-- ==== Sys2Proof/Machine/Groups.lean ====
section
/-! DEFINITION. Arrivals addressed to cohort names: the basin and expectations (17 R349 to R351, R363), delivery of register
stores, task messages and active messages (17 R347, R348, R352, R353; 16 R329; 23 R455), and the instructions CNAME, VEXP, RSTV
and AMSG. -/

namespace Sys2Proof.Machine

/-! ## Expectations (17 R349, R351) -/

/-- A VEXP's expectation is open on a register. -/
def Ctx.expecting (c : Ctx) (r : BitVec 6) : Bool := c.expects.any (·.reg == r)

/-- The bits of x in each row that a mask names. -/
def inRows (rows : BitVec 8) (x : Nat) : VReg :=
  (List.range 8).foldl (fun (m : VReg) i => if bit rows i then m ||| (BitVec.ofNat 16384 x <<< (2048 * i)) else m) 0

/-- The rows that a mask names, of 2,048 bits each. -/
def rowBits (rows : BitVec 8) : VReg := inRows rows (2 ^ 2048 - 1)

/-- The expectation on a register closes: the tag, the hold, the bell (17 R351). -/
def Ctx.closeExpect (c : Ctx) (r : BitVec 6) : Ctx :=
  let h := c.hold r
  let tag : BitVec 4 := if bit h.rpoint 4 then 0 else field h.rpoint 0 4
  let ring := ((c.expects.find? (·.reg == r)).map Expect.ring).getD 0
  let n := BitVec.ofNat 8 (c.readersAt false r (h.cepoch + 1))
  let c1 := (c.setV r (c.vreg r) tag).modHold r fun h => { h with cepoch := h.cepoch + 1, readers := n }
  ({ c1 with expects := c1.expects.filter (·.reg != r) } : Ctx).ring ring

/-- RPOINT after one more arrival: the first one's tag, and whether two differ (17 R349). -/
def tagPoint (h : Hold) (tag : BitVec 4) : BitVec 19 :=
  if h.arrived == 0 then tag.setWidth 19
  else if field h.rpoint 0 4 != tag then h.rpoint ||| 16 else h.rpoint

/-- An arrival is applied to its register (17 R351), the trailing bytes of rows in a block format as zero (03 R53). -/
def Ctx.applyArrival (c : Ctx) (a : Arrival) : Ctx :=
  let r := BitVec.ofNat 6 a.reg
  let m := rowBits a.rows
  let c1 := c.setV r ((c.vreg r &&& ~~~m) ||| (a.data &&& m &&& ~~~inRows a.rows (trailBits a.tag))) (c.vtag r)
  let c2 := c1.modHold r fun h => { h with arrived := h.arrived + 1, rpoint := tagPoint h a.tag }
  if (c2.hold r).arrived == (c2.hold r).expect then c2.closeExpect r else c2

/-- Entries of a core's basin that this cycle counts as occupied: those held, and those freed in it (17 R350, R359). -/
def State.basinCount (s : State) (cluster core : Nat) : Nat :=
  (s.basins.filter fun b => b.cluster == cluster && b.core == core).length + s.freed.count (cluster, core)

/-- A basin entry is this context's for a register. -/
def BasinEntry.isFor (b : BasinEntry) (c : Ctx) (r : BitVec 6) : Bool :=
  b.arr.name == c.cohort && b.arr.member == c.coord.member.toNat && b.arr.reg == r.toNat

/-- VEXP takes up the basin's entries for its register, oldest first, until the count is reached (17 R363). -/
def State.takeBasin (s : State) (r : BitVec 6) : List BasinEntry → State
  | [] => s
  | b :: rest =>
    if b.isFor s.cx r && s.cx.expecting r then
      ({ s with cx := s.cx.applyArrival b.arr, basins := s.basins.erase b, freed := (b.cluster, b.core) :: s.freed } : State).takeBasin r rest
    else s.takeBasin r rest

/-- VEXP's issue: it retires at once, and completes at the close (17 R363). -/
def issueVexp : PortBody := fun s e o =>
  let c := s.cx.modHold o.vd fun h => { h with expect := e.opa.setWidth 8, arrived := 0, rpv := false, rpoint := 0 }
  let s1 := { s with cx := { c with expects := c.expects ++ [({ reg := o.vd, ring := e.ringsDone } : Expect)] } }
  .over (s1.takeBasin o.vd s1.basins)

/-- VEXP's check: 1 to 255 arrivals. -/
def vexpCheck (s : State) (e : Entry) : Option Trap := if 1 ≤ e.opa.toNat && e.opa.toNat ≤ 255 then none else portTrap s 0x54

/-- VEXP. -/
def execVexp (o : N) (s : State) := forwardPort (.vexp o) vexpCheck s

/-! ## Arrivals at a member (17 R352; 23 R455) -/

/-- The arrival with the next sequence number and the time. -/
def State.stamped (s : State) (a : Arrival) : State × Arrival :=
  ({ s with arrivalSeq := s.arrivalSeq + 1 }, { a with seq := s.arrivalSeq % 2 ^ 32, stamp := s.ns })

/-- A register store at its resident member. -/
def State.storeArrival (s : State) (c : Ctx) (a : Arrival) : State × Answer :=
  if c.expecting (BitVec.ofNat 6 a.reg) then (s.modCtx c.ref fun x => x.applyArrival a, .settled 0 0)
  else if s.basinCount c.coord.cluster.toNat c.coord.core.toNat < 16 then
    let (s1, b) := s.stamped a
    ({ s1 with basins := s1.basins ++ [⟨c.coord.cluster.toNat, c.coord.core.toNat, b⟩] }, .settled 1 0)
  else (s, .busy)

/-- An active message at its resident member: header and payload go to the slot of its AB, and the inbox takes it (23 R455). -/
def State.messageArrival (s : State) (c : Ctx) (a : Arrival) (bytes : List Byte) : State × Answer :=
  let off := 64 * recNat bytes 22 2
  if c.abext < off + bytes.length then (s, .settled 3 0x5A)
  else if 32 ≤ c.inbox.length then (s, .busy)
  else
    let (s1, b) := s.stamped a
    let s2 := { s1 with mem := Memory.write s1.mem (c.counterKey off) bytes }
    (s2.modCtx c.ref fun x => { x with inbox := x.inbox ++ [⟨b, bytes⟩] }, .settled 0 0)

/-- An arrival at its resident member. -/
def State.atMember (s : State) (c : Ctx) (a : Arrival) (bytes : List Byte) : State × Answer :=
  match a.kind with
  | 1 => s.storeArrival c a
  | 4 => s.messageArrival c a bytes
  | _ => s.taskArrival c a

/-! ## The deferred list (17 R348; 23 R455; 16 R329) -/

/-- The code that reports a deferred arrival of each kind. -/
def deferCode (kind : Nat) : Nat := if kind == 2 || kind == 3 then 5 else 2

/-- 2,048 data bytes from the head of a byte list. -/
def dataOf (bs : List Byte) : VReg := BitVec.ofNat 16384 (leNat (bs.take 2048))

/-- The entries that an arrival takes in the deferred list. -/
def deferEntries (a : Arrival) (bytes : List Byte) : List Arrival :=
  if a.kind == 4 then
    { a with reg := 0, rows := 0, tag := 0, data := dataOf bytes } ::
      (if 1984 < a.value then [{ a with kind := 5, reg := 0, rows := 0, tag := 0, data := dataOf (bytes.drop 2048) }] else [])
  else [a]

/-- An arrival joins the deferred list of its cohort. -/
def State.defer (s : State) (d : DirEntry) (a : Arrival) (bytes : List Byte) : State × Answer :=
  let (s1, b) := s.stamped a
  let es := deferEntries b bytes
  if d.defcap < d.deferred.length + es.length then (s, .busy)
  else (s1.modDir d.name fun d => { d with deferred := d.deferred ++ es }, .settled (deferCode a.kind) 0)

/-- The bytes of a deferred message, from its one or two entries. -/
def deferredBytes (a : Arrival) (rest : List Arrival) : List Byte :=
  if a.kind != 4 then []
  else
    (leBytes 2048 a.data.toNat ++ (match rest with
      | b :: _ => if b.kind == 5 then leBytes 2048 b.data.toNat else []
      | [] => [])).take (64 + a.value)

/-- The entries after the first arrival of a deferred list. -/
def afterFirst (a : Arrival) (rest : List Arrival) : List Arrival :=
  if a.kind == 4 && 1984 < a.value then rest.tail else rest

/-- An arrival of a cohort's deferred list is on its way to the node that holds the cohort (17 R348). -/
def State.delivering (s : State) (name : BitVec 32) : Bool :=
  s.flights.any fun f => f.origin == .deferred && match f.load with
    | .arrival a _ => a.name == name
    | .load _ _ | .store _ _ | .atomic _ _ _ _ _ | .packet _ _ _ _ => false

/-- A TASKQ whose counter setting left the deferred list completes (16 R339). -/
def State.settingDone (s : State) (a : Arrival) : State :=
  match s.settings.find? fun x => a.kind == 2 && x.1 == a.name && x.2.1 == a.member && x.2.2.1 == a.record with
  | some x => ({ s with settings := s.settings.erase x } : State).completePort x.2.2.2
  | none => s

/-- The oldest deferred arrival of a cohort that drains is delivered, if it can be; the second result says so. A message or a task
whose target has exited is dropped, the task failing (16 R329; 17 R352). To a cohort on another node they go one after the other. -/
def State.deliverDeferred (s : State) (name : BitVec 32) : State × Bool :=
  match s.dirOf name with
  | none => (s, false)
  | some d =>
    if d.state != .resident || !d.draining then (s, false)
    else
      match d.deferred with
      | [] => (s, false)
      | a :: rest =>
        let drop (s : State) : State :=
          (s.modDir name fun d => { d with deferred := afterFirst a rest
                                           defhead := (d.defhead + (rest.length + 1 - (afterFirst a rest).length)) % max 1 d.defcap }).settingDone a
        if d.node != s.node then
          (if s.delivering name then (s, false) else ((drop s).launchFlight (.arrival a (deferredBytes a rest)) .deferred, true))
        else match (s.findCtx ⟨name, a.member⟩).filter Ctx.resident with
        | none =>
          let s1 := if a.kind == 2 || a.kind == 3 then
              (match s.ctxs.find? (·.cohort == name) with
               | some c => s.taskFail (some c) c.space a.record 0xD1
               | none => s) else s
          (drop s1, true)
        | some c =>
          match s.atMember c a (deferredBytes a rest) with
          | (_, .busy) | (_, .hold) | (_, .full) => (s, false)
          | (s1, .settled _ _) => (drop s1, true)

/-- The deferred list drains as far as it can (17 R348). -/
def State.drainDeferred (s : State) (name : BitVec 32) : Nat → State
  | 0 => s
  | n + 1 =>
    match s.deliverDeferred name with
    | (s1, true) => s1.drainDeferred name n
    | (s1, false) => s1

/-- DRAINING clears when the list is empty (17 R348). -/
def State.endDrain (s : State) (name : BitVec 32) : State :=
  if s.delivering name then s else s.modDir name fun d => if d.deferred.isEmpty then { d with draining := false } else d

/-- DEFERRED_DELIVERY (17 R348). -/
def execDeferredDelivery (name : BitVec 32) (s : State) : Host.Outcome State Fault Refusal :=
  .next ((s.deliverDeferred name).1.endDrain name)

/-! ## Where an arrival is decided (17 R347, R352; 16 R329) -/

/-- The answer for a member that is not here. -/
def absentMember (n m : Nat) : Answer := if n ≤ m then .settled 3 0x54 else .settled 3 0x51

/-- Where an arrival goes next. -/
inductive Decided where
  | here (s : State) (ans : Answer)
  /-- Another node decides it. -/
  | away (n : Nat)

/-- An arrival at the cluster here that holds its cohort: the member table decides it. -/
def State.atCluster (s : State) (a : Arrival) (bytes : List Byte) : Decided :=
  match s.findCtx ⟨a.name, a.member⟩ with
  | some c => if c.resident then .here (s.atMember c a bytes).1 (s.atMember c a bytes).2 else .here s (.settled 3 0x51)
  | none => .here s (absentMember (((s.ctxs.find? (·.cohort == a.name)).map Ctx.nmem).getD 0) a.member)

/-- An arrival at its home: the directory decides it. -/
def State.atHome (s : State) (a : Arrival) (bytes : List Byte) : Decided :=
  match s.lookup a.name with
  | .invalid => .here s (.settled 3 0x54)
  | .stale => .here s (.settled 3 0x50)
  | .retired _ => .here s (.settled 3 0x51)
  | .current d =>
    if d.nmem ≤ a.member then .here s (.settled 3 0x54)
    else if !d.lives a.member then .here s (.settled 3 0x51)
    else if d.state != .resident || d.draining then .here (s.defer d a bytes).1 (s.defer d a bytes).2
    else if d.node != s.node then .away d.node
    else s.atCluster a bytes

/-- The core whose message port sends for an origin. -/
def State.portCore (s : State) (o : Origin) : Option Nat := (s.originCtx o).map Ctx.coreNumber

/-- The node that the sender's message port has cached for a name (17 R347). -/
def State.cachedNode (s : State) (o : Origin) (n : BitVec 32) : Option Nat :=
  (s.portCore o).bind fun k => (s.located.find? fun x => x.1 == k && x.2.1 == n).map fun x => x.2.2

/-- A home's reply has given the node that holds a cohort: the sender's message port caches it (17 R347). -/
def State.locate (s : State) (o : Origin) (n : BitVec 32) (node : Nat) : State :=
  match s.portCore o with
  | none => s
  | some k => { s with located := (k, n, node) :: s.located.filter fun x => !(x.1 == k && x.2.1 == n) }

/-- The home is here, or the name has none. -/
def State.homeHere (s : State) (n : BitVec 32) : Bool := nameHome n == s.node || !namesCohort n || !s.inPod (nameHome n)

• _PROBLEM REQUIREMENTS_
Retrieve each line from the records above where the word "getD" occurs.

• _OUTPUT OF THE TASK_
  let ring := ((c.expects.find? (·.reg == r)).map Expect.ring).getD 0
  | none => .here s (absentMember (((s.ctxs.find? (·.cohort == a.name)).map Ctx.nmem).getD 0) a.member)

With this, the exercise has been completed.